«Não sei se ainda se lembram do «novo coronavírus», mas recentemente o mundo da baixa cultura itinerante – em que me insiro – sofreu, juntamente com os colegas feirantes, o revés de passar praticamente dois anos afastado dos palcos. Muitos trabalhadores de várias áreas da chamada estrada, desde músicos, técnicos de som e de luz, os que montam os sistemas de som, palcos e infra-estruturas essenciais para os concertos, roadies, agentes, etc., tiveram de reequacionar, readaptar e reinventar as suas vidas. Muitos deles desistiram da carreira, o que levou à actual situação de falta de pessoal para trabalhar nos concertos.

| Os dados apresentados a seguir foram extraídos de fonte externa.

-- ==== Sys2Proof/Machine/Sparse.lean ====
section
/-! DEFINITION. Finite maps with a default, as plain data: a list of (key, value) pairs with strictly rising keys and no
entry equal to what an unlisted key reads as. Every register file, memory and table of the state is one. -/

namespace Sys2Proof.Machine

variable {α : Type}

/-- What key `k` holds; `dflt k` where it is not listed. -/
def mapGet (dflt : Nat → α) : List (Nat × α) → Nat → α
  | [], k => dflt k
  | (k', v) :: t, k => if k' = k then v else mapGet dflt t k

/-- The map without key `k`. -/
def mapErase : List (Nat × α) → Nat → List (Nat × α)
  | [], _ => []
  | (k', v) :: t, k => if k' = k then mapErase t k else (k', v) :: mapErase t k

/-- The map with `(k, v)` put before the first greater key. -/
def mapInsert (k : Nat) (v : α) : List (Nat × α) → List (Nat × α)
  | [] => [(k, v)]
  | (k', v') :: t => if k < k' then (k, v) :: (k', v') :: t else (k', v') :: mapInsert k v t

/-- The map after key `k` is given the value `v`; a value equal to the default is not listed. -/
def mapSet [DecidableEq α] (dflt : Nat → α) (l : List (Nat × α)) (k : Nat) (v : α) : List (Nat × α) :=
  if v = dflt k then mapErase l k else mapInsert k v (mapErase l k)

/-- Every key of the list is greater than `k`. -/
def mapAbove (k : Nat) (l : List (Nat × α)) : Bool := l.all (fun e => decide (k < e.1))

/-- The canonical form: keys strictly rising, no entry equal to the default of its key. -/
def mapWf [DecidableEq α] (dflt : Nat → α) : List (Nat × α) → Bool
  | [] => true
  | (k, v) :: t => decide (v ≠ dflt k) && mapAbove k t && mapWf dflt t

/-- The map without the keys for which `p` holds. -/
def mapDrop (p : Nat → Bool) (l : List (Nat × α)) : List (Nat × α) := l.filter (fun e => !p e.1)

end Sys2Proof.Machine
end

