-- ==== Sys2Proof/Machine/Blocks.lean ====
section
/-! DEFINITION. The 66-bit blocks of the serial lanes: coding, scrambler, fillers, markers, packets as blocks, PRBS31, and what
each lane and bond sends in a block time (R156, R158, R160 to R163, R165, R168, R174, R182 to R185, R189, R191, R272). -/

namespace Sys2Proof.Machine

def laneOf (d n : Nat) (s : State) : Lane := mapGet (fun _ => {}) s.lanes (16 * d + n)
def setLane (d n : Nat) (v : Lane) (s : State) : State := { s with lanes := mapSet (fun _ => {}) s.lanes (16 * d + n) v }
def bondOf (i : Nat) (s : State) : Bond := mapGet (fun _ => {}) s.bonds i
def setBond (i : Nat) (v : Bond) (s : State) : State := { s with bonds := mapSet (fun _ => {}) s.bonds i v }

def lanePage (n : Nat) : Nat := 0x20 + n
def laneSt (d n : Nat) (s : State) : Nat := rd (R.LANE.LSTAT_STATE d n) s

/-- The raster lanes of a die in bond order (R182). -/
def rasterLanes (d : Nat) : List Nat := if d = 0 then [0, 1, 2, 3] else [0, 1, 2, 3, 10, 11]

/-- The station of a head lane. -/
def laneStation (d n : Nat) : Nat := 2 * d + (n - 4) / 3

def isHeadLane (n : Nat) : Bool := decide (4 ≤ n) && decide (n ≤ 9)
def isRasterLane (d n : Nat) : Bool := (rasterLanes d).contains n

/-- The bond's key, from a lane. -/
def laneBond (d n : Nat) : Nat := if isHeadLane n then 16 + laneStation d n else d

/-- The bond of a key: its die, its state register and its generation. -/
def bondDie (i : Nat) : Nat := if i < 16 then i else stDie (i - 16)

def bondStLoc (i : Nat) : Loc :=
  if i < 16 then R.RLNK.BOND_STAT_STATE i else R.SHL.HSTAT_BOND (stDie (i - 16)) (stLoc (i - 16))

def bondGen (i : Nat) (s : State) : Nat :=
  if i < 16 then rd (R.RLNK.BOND_STAT_GEN i) s else rd (R.SHL.HSTAT_GEN (stDie (i - 16)) (stLoc (i - 16))) s

/-! ### Coding (R160 to R162) -/

/-- The sync header as sent: 0 then 1 for a data block, 1 then 0 for a control block (R160). -/
def Block.header (b : Block) : List Bool := [b.control, !b.control]

/-- The payload bits, from bit 0 upwards (R160). -/
def Block.payload (b : Block) : List Bool := toBits b.bytes

/-- A history of `w` bits, the newest in bit 0, takes one more. -/
def shiftIn (w h : Nat) (b : Bool) : Nat := (2 * h + b2n b) % 2 ^ w

/-- d(n) XOR s(n − 39) XOR s(n − 58), `h` holding the last 58 transmitted payload bits (R161). -/
def scrambleBit (h : Nat) (d : Bool) : Bool := (d != h.testBit 38) != h.testBit 57

/-- The scrambler (R161): the bits sent, and the history after them. -/
def scramble : Nat → List Bool → List Bool × Nat
  | h, [] => ([], h)
  | h, d :: t =>
    let b := scrambleBit h d
    let r := scramble (shiftIn 58 h b) t
    (b :: r.1, r.2)

/-- The descrambler (R161). -/
def descramble : Nat → List Bool → List Bool × Nat
  | h, [] => ([], h)
  | h, b :: t =>
    let r := descramble (shiftIn 58 h b) t
    (scrambleBit h b :: r.1, r.2)

/-- Eight bytes from 64 bits. -/
def bitsBytes (l : List Bool) : List Byte :=
  (List.range 8).map (fun i => BitVec.ofNat 8 ((takeBits 8 (l.drop (8 * i))).getD (0, [])).1)

/-- The block that 66 received bits carry; none where the sync header is invalid (R160, R161). -/
def readBlock (h : Nat) (l : List Bool) : Option Block × Nat :=
  let r := descramble h (l.drop 2)
  match l.take 2 with
  | [false, true] => (some ⟨false, bitsBytes r.1⟩, r.2)
  | [true, false] => (some ⟨true, bitsBytes r.1⟩, r.2)
  | _ => (none, r.2)

/-- The filler block (R162). -/
def fillerBlock : Block := ⟨true, [0x1E, 0, 0, 0, 0, 0, 0, 0]⟩

/-- The alignment marker of position `p` in a bond of width `w` and generation `g` (R185). -/
def markerBlock (p w g : Nat) : Block := ⟨true, leBytes 1 0x4B ++ leBytes 1 p ++ leBytes 1 w ++ leBytes 1 g ++ [0x5A, 0xA5, 0x5A, 0xA5]⟩

/-- Blocks of 8 bytes. -/
def dataBlocks : Nat → List Byte → List Block
  | 0, _ => []
  | n + 1, b => ⟨false, b.take 8⟩ :: dataBlocks n (b.drop 8)

/-- A packet of header and payload `b` as blocks (R185, R189, R191): the packet start with B, then B data blocks with the CRC and
the padding after `b`. -/
def packetBlocks (b : List Byte) : List Block :=
  let n := ceilDiv (b.length + 4) 8
  ⟨true, leBytes 1 0x78 ++ leBytes 2 n ++ [0, 0, 0, 0, 0]⟩ ::
    dataBlocks n (b ++ leBytes 4 (crc32 b) ++ List.replicate (8 * n - (b.length + 4)) 0)

/-- A packet joins the stream of a bond (R183). -/
def streamPacket (i : Nat) (b : List Byte) (s : State) : State :=
  let x := bondOf i s
  if x.lanes.isEmpty then s else setBond i { x with stream := x.stream ++ packetBlocks b } s

/-! ### PRBS31 (R174) -/

/-- x^31 + x^28 + 1, `h` holding the last 31 bits. -/
def prbsBit (h : Nat) : Bool := h.testBit 27 != h.testBit 30

def prbsBits : Nat → Nat → List Bool × Nat
  | 0, h => ([], h)
  | n + 1, h =>
    let r := prbsBits n (shiftIn 31 h (prbsBit h))
    (prbsBit h :: r.1, r.2)

/-- The bits that are not what the 31 bits before them call for, and the history after them. -/
def prbsErrors : Nat → List Bool → Nat × Nat
  | h, [] => (0, h)
  | h, b :: t =>
    let r := prbsErrors (shiftIn 31 h b) t
    (r.1 + b2n (b != prbsBit h), r.2)

/-! ### What a lane sends (R163, R168, R170, R174) -/

/-- An invalid sync header is counted (R181). -/
def invalidHeader (d n : Nat) (s : State) : State :=
  recordFault d (lanePage n) 3 false (bump (R.LANE.SYNC_ERR_COUNT d n) s)

/-- Near-end loopback: the receiver takes the bits that the lane sends. -/
def loopBack (d n : Nat) (bits : List Bool) (s : State) : State :=
  let x := laneOf d n s
  let rx := if flag (R.LANE.LCFG_RX_INV d n) s then bits.map (!·) else bits
  let r := readBlock x.rscr rx
  let e := prbsErrors x.hist rx
  let s1 := setLane d n { x with rscr := r.2, got := r.1, hist := e.2 } s
  if x.check then bumpBy (R.LANE.PRBS_ERR_COUNT d n) e.1 s1
  else if r.1.isNone && decide (4 ≤ laneSt d n s) then invalidHeader d n s1 else s1

/-- 66 bits go out on the lane's pair, inverted with TX_INV (R168). -/
def laneWire (d n : Nat) (bits : List Bool) (s : State) : State :=
  let out := if flag (R.LANE.LCFG_TX_INV d n) s then bits.map (!·) else bits
  onlyIf (laneOf d n s).near (loopBack d n out) (setLane d n { laneOf d n s with wire := out } s)

/-- The lane logic reads the elastic buffer, a block in a block time (R165). -/
def fillRead (d n : Nat) (s : State) : State :=
  wr (R.LANE.LSTAT_FILL d n) (rd (R.LANE.LSTAT_FILL d n) s - 1) s

/-- A frame of the engine-link port on lane `n` is under way; its blocks are those of Clause 49 (log 156). -/
def frameOut (d n : Nat) (s : State) : Bool :=
  d == 0 && decide (10 ≤ n) && (mapGet (fun _ => ({} : EthPort)) s.eths (n - 10)).run.isSome

/-- A block whose content the spec leaves to a standard or to the far end: open, but for a valid sync header. -/
def openBits (s : State) : List Bool × State :=
  let lo := drawFree s
  let hi := drawFree lo.2
  let c := drawFree hi.2
  (Block.header ⟨testBit c.1 0, []⟩ ++ (List.range 64).map (fun i => testBit (lo.1 + 4294967296 * hi.1) i), c.2)

/-- One block time of a lane whose protocol has block `b` for it: a lane below state 5 sends fillers, one that is off or fenced
nothing (R163, R170); PRBS31 and far-end loopback replace the blocks (R174; log 155). -/
def laneSlot (d n : Nat) (b : Block) (s : State) : State :=
  let x := laneOf d n s
  let st := laneSt d n s
  if st < 2 ∨ st = 6 then setLane d n { x with wire := [] } s
  else if x.prbs then
    let r := prbsBits 66 x.prbsReg
    laneWire d n r.1 (setLane d n { x with prbsReg := r.2 } s)
  else if x.far || frameOut d n s then
    let r := openBits s
    laneWire d n r.1 r.2
  else
    let b := if st = 5 then b else fillerBlock
    let r := scramble x.scr b.payload
    fillRead d n (laneWire d n (b.header ++ r.1) (setLane d n { x with scr := r.2 } s))

/-! ### Block times (R158, R163, R183, R184) -/

/-- The baud rate in 1/32 bits per nanosecond (R158). A block is 66 bits. -/
def laneSpeed (rate : Nat) : Nat := [330, 400, 512, 825, 900].getD rate 825

/-- What the lanes of bond `i` send in its next slot: every 16,384th is a marker on every lane (R184), one in 2,048 a filler on
every lane (R163), and another carries W blocks of the stream where W wait and the bond is up (R183; log 154). -/
def bondSlot (i : Nat) (s : State) : State :=
  let b := bondOf i s
  let w := b.lanes.length
  let n := b.slot + 1
  let due := n % 2048 != 1 && rd (bondStLoc i) s == 2 && decide (w ≤ b.stream.length)
  let s1 := setBond i { b with slot := n, stream := if n % 16384 ≠ 0 ∧ due = true then b.stream.drop w else b.stream } s
  b.lanes.zipIdx.foldl (fun s e =>
    laneSlot (bondDie i) e.1 (if n % 16384 = 0 then markerBlock e.2 w (bondGen i s)
      else if due then b.stream.getD e.2 fillerBlock else fillerBlock) s) s1

/-- One nanosecond of a bond. -/
def bondTick (i : Nat) (s : State) : State :=
  let b := bondOf i s
  match b.lanes with
  | [] => s
  | n :: _ =>
    let p := b.phase + laneSpeed (laneOf (bondDie i) n s).rate
    if p < 2112 then setBond i { b with phase := p } s else bondSlot i (setBond i { b with phase := p - 2112 } s)

/-- One nanosecond of a lane outside a bond: it sends fillers (R163, R173). -/
def laneTick (d n : Nat) (s : State) : State :=
  if (bondOf (laneBond d n) s).lanes.contains n then s
  else
    let x := laneOf d n s
    let p := x.phase + laneSpeed x.rate
    if p < 2112 then setLane d n { x with phase := p } s else laneSlot d n fillerBlock (setLane d n { x with phase := p - 2112 } s)

/-- What one nanosecond brings to the lanes. -/
def linkTick (s : State) : State :=
  let s1 := s.bonds.foldl (fun s e => bondTick e.1 s) s
  s1.lanes.foldl (fun s e => laneTick (e.1 / 16) (e.1 % 16) s) s1

end Sys2Proof.Machine
end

Alguns de nós receberam um subsídio da Segurança Social devido à substancial perda de rendimentos que a pandemia trouxe. Depois, também houve a iniciativa Garantir Cultura, a qual distribuiu, sem critério, dinheiro para se fazerem alguns projectos muito meritórios, alguns dos quais estive envolvido por convite e dos quais também beneficiei, apesar de nunca ter concorrido ao apoio. Foi preciso distribuir dinheiro pelo sector para o manter vivo, e isso alimentou muitas famílias e manteve alguns quadros técnicos e artísticos no activo.
Tal como se consegue observar através do caos que se tornou o sector da aviação com o despedimento desenfreado de pessoas qualificadas durante o pânico da pandemia, formar músicos, actores, criadores, bailarinos ou técnicos, tal como em qualquer outro ramo de actividade especializada, não é algo que se faça da noite para o dia – demora anos de dedicação e amor à camisola.
Manter viva uma orquestra que se dedica a preservar uma forma de música ancestral, ou uma companhia de bailado, não é menos importante do que manter um jardim público, um parque, uma praça de uma cidade ou um edifício histórico – garantir a existência da cultura viva é simultaneamente garantir que esta sobrevive e manter também vivas e alimentadas as pessoas que se dedicam a serem guardiões desse saber que passa de geração em geração.
No caso da música pop, o parente pobre do Ministério da Cultura no que toca a subsídios é provavelmente o maior contribuinte da área da cultura para o orçamento de Estado por direito próprio, através da sua comercialização enquanto produto cultural, e através de todas as actividades económicas que se desenvolvem à sua volta como concertos, festivais cheios de fãs alcoolizados e esfomeados que precisam de um sítio para dormir quando se deslocam pelo país, para não falar de todos os impostos associados a tais acontecimentos e o emprego gerado. (...)».
********************************
Uma pergunta que não nos larga: que fará o Ministério da Cultura com este conhecimento? Gratuito, senhores!